Required action> Look through the entries that follow and return each line that has the string "some".

══ Dataset content

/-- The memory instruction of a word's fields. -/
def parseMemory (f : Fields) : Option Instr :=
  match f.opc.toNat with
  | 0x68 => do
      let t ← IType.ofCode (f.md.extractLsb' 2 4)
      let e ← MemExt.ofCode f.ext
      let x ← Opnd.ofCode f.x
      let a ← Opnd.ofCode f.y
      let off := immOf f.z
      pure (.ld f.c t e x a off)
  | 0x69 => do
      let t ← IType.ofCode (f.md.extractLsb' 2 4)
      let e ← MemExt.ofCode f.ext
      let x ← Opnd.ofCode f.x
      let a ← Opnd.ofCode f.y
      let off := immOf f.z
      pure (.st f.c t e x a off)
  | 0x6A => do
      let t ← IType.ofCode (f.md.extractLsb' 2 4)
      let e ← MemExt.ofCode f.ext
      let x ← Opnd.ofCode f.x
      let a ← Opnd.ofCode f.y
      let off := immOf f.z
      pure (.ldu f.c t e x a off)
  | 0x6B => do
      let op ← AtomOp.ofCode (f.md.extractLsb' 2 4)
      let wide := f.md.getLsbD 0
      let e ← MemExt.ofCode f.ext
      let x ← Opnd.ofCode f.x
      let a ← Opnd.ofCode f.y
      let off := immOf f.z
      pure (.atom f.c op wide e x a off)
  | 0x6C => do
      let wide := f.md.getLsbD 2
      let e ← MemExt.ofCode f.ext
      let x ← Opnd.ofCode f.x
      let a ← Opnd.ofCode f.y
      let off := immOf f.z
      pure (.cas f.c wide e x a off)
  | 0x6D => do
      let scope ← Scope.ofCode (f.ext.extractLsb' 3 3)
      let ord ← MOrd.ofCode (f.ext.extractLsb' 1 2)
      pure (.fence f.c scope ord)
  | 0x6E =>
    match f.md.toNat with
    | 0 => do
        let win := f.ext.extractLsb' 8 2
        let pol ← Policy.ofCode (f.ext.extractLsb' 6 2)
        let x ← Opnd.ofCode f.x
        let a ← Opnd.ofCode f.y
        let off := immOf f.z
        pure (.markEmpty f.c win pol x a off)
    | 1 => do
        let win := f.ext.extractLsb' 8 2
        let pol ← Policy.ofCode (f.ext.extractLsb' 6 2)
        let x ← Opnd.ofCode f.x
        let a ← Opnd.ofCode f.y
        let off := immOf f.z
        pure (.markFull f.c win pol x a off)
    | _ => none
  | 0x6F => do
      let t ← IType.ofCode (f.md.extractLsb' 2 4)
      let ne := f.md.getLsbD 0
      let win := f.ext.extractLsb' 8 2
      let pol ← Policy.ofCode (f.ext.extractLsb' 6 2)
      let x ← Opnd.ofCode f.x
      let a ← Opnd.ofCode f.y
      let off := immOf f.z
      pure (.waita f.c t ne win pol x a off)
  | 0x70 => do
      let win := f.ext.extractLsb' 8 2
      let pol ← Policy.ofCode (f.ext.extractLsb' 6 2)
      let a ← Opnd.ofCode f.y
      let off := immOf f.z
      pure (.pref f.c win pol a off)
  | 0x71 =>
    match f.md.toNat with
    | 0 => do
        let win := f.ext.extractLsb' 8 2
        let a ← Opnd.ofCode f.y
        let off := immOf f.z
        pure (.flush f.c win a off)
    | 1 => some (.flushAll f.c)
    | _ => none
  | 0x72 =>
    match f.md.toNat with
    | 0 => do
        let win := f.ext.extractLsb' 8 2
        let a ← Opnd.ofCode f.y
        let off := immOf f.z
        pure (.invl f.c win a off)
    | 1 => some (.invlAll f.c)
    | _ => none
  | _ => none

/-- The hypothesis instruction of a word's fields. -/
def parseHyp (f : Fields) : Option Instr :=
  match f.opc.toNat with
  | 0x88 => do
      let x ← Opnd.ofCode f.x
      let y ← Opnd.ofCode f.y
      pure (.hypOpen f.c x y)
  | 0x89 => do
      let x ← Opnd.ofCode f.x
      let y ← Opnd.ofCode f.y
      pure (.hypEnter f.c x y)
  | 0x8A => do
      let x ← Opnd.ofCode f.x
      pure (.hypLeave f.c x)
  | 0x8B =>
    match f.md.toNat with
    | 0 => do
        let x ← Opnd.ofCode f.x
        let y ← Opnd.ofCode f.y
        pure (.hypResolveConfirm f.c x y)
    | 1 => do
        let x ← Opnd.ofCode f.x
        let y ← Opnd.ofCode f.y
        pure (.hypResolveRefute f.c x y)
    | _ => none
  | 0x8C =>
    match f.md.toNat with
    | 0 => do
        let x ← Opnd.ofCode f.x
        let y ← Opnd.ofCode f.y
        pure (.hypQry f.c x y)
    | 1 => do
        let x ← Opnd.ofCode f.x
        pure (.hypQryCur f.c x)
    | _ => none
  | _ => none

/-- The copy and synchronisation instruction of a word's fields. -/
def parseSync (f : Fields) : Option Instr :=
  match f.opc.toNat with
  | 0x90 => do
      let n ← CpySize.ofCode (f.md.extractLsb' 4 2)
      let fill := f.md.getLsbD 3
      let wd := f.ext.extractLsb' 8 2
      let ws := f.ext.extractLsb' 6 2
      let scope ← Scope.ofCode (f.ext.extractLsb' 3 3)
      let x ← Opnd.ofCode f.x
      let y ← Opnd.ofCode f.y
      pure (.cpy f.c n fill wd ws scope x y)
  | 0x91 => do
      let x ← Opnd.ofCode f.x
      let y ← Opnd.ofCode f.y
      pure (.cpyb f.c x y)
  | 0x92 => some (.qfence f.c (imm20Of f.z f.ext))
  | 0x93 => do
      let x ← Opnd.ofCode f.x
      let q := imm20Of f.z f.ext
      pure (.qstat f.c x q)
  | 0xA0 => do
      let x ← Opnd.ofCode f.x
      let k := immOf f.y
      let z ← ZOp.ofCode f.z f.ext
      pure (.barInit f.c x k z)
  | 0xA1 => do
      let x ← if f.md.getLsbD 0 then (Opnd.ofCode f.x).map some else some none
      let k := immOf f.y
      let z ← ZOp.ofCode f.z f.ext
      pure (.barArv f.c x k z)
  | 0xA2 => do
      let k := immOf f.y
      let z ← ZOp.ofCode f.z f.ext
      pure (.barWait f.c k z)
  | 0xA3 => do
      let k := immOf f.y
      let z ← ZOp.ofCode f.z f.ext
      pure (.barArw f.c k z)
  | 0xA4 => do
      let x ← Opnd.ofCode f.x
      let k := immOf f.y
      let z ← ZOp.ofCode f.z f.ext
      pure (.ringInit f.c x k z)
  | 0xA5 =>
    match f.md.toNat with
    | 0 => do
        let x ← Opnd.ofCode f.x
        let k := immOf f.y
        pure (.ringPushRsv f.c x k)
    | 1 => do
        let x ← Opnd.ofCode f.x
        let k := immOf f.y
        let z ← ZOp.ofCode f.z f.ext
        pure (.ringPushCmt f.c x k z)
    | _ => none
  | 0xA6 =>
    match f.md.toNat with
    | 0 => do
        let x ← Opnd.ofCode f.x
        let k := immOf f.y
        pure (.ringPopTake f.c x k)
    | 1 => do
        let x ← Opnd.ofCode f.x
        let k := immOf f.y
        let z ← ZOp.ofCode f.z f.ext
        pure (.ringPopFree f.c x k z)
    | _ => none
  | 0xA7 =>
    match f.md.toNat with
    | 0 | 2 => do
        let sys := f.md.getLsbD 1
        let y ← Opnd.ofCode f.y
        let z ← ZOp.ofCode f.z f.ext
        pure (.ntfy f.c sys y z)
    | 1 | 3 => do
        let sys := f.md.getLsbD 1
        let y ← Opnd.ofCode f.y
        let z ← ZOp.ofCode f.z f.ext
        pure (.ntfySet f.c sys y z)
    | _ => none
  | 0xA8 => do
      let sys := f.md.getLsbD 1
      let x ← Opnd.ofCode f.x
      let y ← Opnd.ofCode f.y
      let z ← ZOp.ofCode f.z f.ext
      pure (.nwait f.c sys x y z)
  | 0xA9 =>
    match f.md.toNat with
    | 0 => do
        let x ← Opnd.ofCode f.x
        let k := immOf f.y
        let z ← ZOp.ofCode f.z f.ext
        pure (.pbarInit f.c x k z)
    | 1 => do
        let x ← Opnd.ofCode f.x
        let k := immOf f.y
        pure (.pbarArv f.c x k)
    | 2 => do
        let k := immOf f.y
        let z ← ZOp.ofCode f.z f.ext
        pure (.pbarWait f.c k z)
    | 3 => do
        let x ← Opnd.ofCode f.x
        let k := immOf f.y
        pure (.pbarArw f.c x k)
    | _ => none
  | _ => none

════

Answer box>
    | 1 => some (.flushAll f.c)
    | 1 => some (.invlAll f.c)
  | 0x92 => some (.qfence f.c (imm20Of f.z f.ext))
      let x ← if f.md.getLsbD 0 then (Opnd.ofCode f.x).map some else some none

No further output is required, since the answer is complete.